Users just keep coming
Mobile e-commerce is even more prevalent in China than in the U.S. And Alibaba, and its retail properties have long been favorites of Chinese mobile shoppers. Monthly Mobile MAUs on Alibaba's China retail marketplaces reached 580 million in December 2017, an increase of 31 million over September 2017. Annual active users too showed healthy growth. Alibaba had 515 million Annual active users in the 12 months ended December 31, 2017.
As seen in the graph Alibaba's MAU has grown four-fold in the past four years:
User growth is the horse that will pull Alibaba's growth forward. As long as this metric continues to trend upward, investors can be assured that the future is bright. This also ensures that Alibaba's e-commerce properties will be there to benefit from an increasingly online-retail China. By 2020, analysts estimate that 74% of all e-commerce will occur on mobile devices compared with 46% here in the U.S.
MAU growth + stickiness = perfection
As an example of the value of Alibaba's market leadership and MAU growth, take its core Taobao site. Taobao's consumer engagement and stickiness are among the best among e-commerce apps, consistently tracking above 40%. User stickiness equals Daily Active Users divided by Monthly Active Users. This is underpinned by company's continued focus on becoming the ultimate ecosystem for commerce - a goal they seem all but certain to achieve.
The company's comprehensive range of content enables engagement at different touch points and different customer life cycles. Even inside company's Taobao mobile application, users are surrounded by media and content. A few examples include headlines, streams, and videos. All designed to keep the user captive.
Alibaba's June 2017 Investor Day Presentation revealed just how powerful BABA's mobile strategies have been in engendering ecosystem stickiness. Few could have imagined just how useful Alibaba's ability to capitalize on its customers throughout the entire lifecycle. The more protracted consumers have been with its platform, the more money they spend on numerous product categories - it's that simple.

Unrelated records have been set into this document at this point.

-- ==== Sys2Proof/Certificates/Slice0/Obligations.lean ====
section
/-! DEFINITION. Certificates/Slice0/Obligations.lean: what the provers are asked to prove of the model, family by family. `Gives c s P` says that command
`c` completes in state `s`: exec answers a next state, with the queue as it was, and `P` describes its device. `s.dev.live k` says that power domain k of the
command's block acts. -/

open Sys2Proof Sys2Proof.Machine

/-! ## Fabric and time base -/

/-- R16, R39, R40: a token that may go takes one credit of its pool, the DATA that travels with it one of the DATA pool, and one that will provoke a response a response slot
of its return queue; the tokens join their queues at the end, with their byte parity, and nothing else changes. One that may not go waits: nothing changes. A response goes into a slot that was
reserved for it, without a credit. R37, R39, R52, R54: the consumer takes the first token of the pool, whose slot stays in use; the requester takes the first response of a hand-off, whose reservation is released. Where the parity
of the token holds and no SRAM bit has flipped that is all; where the parity does not hold, the block's parity fault is flagged and counted, and FIRST names it if nothing was flagged before. A fenced pool
accepts nothing. R38, R44, R52: freeing a slot returns its credit while no more credits are out than CREDITS allows, and withholds it otherwise; a fenced pool
returns nothing, and where no slot is in use nothing changes. (Model choices in it: log entries 8, 11, 12.) -/
def Obligations.CreditsCarryTokens : Prop :=
  ((∀ (s : State) (b : Blk) (j : Fin 32) (payload : Bytes) (data : Option (Fin 32 × Bytes)) (rsp : Bool) (p : PoolCfg),
    s.dev.live 0 = true → poolAt s.dev.v b j = some p → s.dev.forwardOk b j data rsp = true →
    Gives (.tokenSend b j payload data rsp false) s fun d =>
      (d.pool b j).held + 1 = (s.dev.pool b j).held ∧ (d.pool b j).queue = (s.dev.pool b j).queue ++ [mkToken p.cls payload] ∧
      (d.pool b j).busy = (s.dev.pool b j).busy ∧
      (rsp = true → s.dev.backPool b j = (b, j.val) → (d.pool b j).reserved = (s.dev.pool b j).reserved + 1) ∧
      (rsp = false → (d.pool b j).reserved = (s.dev.pool b j).reserved) ∧
      (∀ jd x q, data = some (jd, x) → poolAt s.dev.v b jd = some q →
        (d.pool b jd).held + 1 = (s.dev.pool b jd).held ∧ (d.pool b jd).queue = (s.dev.pool b jd).queue ++ [mkToken q.cls x]) ∧
      (∀ b' j', poolKey b' j' ≠ poolKey b j → (∀ jd x, data = some (jd, x) → poolKey b' j' ≠ poolKey b jd) →
        (rsp = true → poolKey b' j' ≠ poolKey (s.dev.backPool b j).1 (s.dev.backPool b j).2) → d.pool b' j' = s.dev.pool b' j') ∧
      d = { s.dev with pools := d.pools }) ∧
  (∀ (s : State) (b : Blk) (j : Fin 32) (payload : Bytes) (data : Option (Fin 32 × Bytes)) (rsp : Bool),
    s.dev.live 0 = true → s.dev.forwardOk b j data rsp = false → Gives (.tokenSend b j payload data rsp false) s fun d => d = s.dev) ∧
  (∀ (s : State) (b : Blk) (j : Fin 32) (payload : Bytes) (data : Option (Fin 32 × Bytes)) (rsp : Bool), s.dev.live 0 = true →
    Gives (.tokenSend b j payload data rsp true) s fun d =>
      ((s.dev.pool b j).back.length < (s.dev.pool (s.dev.backPool b j).1 (s.dev.backPool b j).2).reserved →
        d.pool b j = { s.dev.pool b j with back := (s.dev.pool b j).back ++ [mkToken .rsp payload] }) ∧
      (¬(s.dev.pool b j).back.length < (s.dev.pool (s.dev.backPool b j).1 (s.dev.backPool b j).2).reserved → d.pool b j = s.dev.pool b j) ∧
      (∀ b' j', poolKey b' j' ≠ poolKey b j → d.pool b' j' = s.dev.pool b' j') ∧ d = { s.dev with pools := d.pools })) ∧
  ((∀ (s : State) (b : Blk) (j : Fin 32) (flip : Option Nat) (sram : SramBits) (t : Token) (r : List Token),
    s.dev.live 0 = true → (s.dev.pool b j).queue = t :: r → s.dev.flag (fFENCED b j) = false →
    Gives (.tokenAccept b j false flip sram) s fun d =>
      d.pool b j = { s.dev.pool b j with queue := r, busy := (s.dev.pool b j).busy + 1 } ∧
      (∀ b' j', poolKey b' j' ≠ poolKey b j → d.pool b' j' = s.dev.pool b' j') ∧
      ((t.seen flip).good = true → sramRead sram = .ok → d = { s.dev with pools := d.pools }) ∧
      ((t.seen flip).good = false → sramRead sram = .ok → d.fld (fFBIT b 0) = 1 ∧ d.fld (fCOUNT b) = min (s.dev.fld (fCOUNT b) + 1) 255 ∧
        (s.dev.fld (fFIRST b) = 0 → d.fld (fFIRST b) = 1) ∧ d = { s.dev with pools := d.pools, regs := d.regs, log := d.log, lost := d.lost, hst := d.hst }) ∧
      d = { s.dev with pools := d.pools, regs := d.regs, log := d.log, lost := d.lost, hst := d.hst, mem := d.mem, cnt := d.cnt }) ∧
  (∀ (s : State) (b : Blk) (j : Fin 32) (flip : Option Nat) (sram : SramBits),
    s.dev.live 0 = true → ((s.dev.pool b j).queue = [] ∨ s.dev.flag (fFENCED b j) = true) → Gives (.tokenAccept b j false flip sram) s fun d => d = s.dev) ∧
  (∀ (s : State) (b : Blk) (j : Fin 32) (flip : Option Nat) (t : Token) (r : List Token),
    s.dev.live 0 = true → (s.dev.pool b j).back = t :: r →
    Gives (.tokenAccept b j true flip {}) s fun d =>
      (d.pool b j).back = r ∧ (d.pool b j).queue = (s.dev.pool b j).queue ∧
      (d.pool (s.dev.backPool b j).1 (s.dev.backPool b j).2).reserved = (s.dev.pool (s.dev.backPool b j).1 (s.dev.backPool b j).2).reserved - 1 ∧
      ((t.seen flip).good = true → d = { s.dev with pools := d.pools }) ∧
      ((t.seen flip).good = false → d.fld (fFBIT b 0) = 1 ∧ d = { s.dev with pools := d.pools, regs := d.regs, log := d.log, lost := d.lost, hst := d.hst }))) ∧
  (∀ (s : State) (b : Blk) (j : Fin 32), s.dev.live 0 = true →
    Gives (.creditReturn b j) s fun d =>
      (s.dev.flag (fFENCED b j) = true ∨ (s.dev.pool b j).busy = 0 → d.pool b j = s.dev.pool b j) ∧
      (s.dev.flag (fFENCED b j) = false → 0 < (s.dev.pool b j).busy → (s.dev.pool b j).out ≤ s.dev.fld (fCREDITS b j) →
        d.pool b j = { s.dev.pool b j with busy := (s.dev.pool b j).busy - 1, held := (s.dev.pool b j).held + 1 }) ∧
      (s.dev.flag (fFENCED b j) = false → 0 < (s.dev.pool b j).busy → s.dev.fld (fCREDITS b j) < (s.dev.pool b j).out →
        d.pool b j = { s.dev.pool b j with busy := (s.dev.pool b j).busy - 1 }) ∧
      (∀ b' j', poolKey b' j' ≠ poolKey b j → d.pool b' j' = s.dev.pool b' j') ∧ d = { s.dev with pools := d.pools })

Source: Investor Day Presentation, 2017
Alibaba's management is focused on its vision to increase revenues per user. Beyond a point, it's imperative for companies to serve quality and varied content to their existing users to keep them engaged. Alibaba has fared strongly by offering a basket of content across different categories. Alibaba has an online video app like YouTube, a chat app like WhatsApp, a mobile browser, News and media websites and video subscription. All of this falls under the company's "Alibaba Economy" philosophy - a belief that its businesses can and should feed off each other with the end goal of becoming one of the world's largest economies.
The extent of their content domination is growing faster. Recently, BABA managed to get Netflix (NFLX) to distribute an Alibaba-produced show globally. The agreement marks the first Chinese web series shown to the global audience and could be the first example of what could be a very BIG trend.
What investors need to know
Someday, Alibaba's MAU growth will mature. Also, it remains to be seen if management will be able to acquire users, on a big enough scale outside their home market to achieve its long-term goal of 2 billion users. Either of these negatives would have a detrimental effect on BABA's growth profile.
However, in either of these adverse scenarios, Alibaba will not be done growing the top and bottom lines. Its record of increasing the "stickiness" of its portals within the broader Alibaba economy make it so revenue per user will continue to rise.
Jack Ma may have made the business-move of the century in creating a Chinese e-commerce portal at the dawn of the internet age. But that's just half the story - the other is Ma and his team's relentless drive to serve as many customers and their needs as efficiently as possible.
For investors, MAU is a crucial metric to watch every time the company reports results. It is not only an indicator of the past but the company's future strength as a business franchise.